## Exercise brief
Both the line below containing "02 R66, R67): s0" and the line containing "def Sys2Proof.Claims.RegisterWriteFrame : Prop", along with every line between them, should be repeated exactly; no other line belongs in the answer.

## Records for this exercise
-- ==== Sys2Proof/Certificates/Slice0/Obligations.lean ====
section
/-! DEFINITION. The statements for the provers: what each instruction of 02 Table 2.9 and each device step does where it takes place, what it leaves
unchanged, and rules of the whole machine. -/

namespace Sys2Proof.Claims

open Sys2Proof.Machine

/-! ### Words used by several statements -/

/-- The state in which a unit begins: no unit has trapped yet (a field of the model). -/
def start (s : State) : State := { s with trapped := none }

/-- The three tests that follow decoding (02 R60): no feature of the unit is masked, the role may run it, the level suffices. -/
def Passes (s : State) (roles : List Role) (level : Nat) (feats : List Nat) : Prop :=
  (2 ≤ s.here.level.toNat ∨ ∀ n ∈ feats, (s.here.task.elim 0 Task.prof).getLsbD n = false) ∧ s.cur.core.r ∈ roles ∧ level ≤ s.here.level.toNat

/-- The roles of a tile's cores (01 R24). -/
def onTile : List Role := [.mc, .fc, .ac]

/-- Only the running context and the core's share of nothing else moved: every other context, core, tile, home, memory and table is as before. -/
def OnlyHere (s t : State) : Prop := t = { s with ctxs := t.ctxs, trapped := none } ∧ ∀ id, id ≠ s.cur → t.ctx id = s.ctx id

/-- The running context completed a unit of len bytes: it goes on at the next address (04 R136 where a loop ends there), and of its parts only pc, loop,
unit count and wait moved, and what the statement says besides. -/
def goneOn (c : Ctx) (len : Nat) : Ctx := c.complete c.level (c.pc + BitVec.ofNat 64 len)

end Sys2Proof.Claims

open Sys2Proof Sys2Proof.Machine Sys2Proof.Claims

/-! ### One context, one unit -/

/-- Replacing the running context changes that context alone. -/
def Sys2Proof.Claims.OneContextChanges : Prop :=
  ∀ (s : State) (c : Ctx),
    let t := (start s).setCtx s.cur c
    OnlyHere s t ∧ t.here = c ∧ t.cur = s.cur

/-- A unit completes (04 R110, R136; 03 R92): it is counted at user level only, the wait count returns to 0, and the next address is the one it gives,
but where that is the end of an active loop with more than one pass left the loop goes round, at the end of the last pass it ends, and an address outside
the body ends it. Nothing else of the context changes. -/
def Sys2Proof.Claims.UnitCompletion : Prop :=
  ∀ (c : Ctx) (level : BitVec 2) (next : Word),
    let d := c.complete level next
    d = { c with pc := d.pc, loop := d.loop, count := d.count, phase := .run, waited := 0 } ∧
    d.count = (if level = 0 then c.count + 1 else c.count) ∧
    (c.loop.active = false → d.pc = next ∧ d.loop = c.loop) ∧
    (c.loop.active = true → next = c.loop.stop → 1 < c.loop.count.toNat → d.pc = c.loop.start ∧ d.loop = { c.loop with count := c.loop.count - 1 }) ∧
    (c.loop.active = true → next = c.loop.stop → c.loop.count.toNat ≤ 1 → d.pc = next ∧ d.loop = { c.loop with active := false }) ∧
    (c.loop.active = true → next ≠ c.loop.stop → next < c.loop.start ∨ c.loop.stop < next → d.pc = next ∧ d.loop = { c.loop with active := false }) ∧
    (c.loop.active = true → next ≠ c.loop.stop → c.loop.start ≤ next → next ≤ c.loop.stop → d.pc = next ∧ d.loop = c.loop)

/-! ### Registers -/

/-- A unit that writes scalar register d (04 R108, 02 R66, R67): s0 takes nothing; every other register keeps its value; nothing outside the running
context changes; the context goes on at the next unit. -/
def Sys2Proof.Claims.RegisterWriteFrame : Prop :=
  ∀ (s : State) (len : Nat) (d : BitVec 5) (v : Word),
    let t := (start s).finishReg len d v
    OnlyHere s t ∧ (∀ n, t.here.reg n = if n = d ∧ d ≠ 0 then v else s.here.reg n) ∧
    t.here = { goneOn s.here len with regs := t.here.regs, shadow := t.here.shadow } ∧
    (s.here.uih = false → t.here.shadow = s.here.shadow) ∧
    (∀ n : Nat, (s.here.uih = true ∧ 24 ≤ n) ∨ n ≠ d.toNat → t.here.regs[n]? = s.here.regs[n]?)

/-- Replacing the running context changes that context alone. A unit completes (04 R110, R136; 03 R92): it is counted at user level only, the wait count
returns to 0, and the next address is the one it gives, but where that is the end of an active loop with more than one pass left the loop goes round, at the
end of the last pass it ends, and an address outside the body ends it. Nothing else of the context changes. A unit that writes scalar register d (04 R108, 02
R66, R67): s0 takes nothing; every other register keeps its value; nothing outside the running context changes; the context goes on at the next unit. -/
def Obligations.UnitsCompleteHere : Prop :=
  Claims.OneContextChanges ∧ Claims.UnitCompletion ∧ Claims.RegisterWriteFrame

namespace Sys2Proof.Claims

open Sys2Proof.Machine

## Answer to the problem
/-- A unit that writes scalar register d (04 R108, 02 R66, R67): s0 takes nothing; every other register keeps its value; nothing outside the running
context changes; the context goes on at the next unit. -/
def Sys2Proof.Claims.RegisterWriteFrame : Prop :=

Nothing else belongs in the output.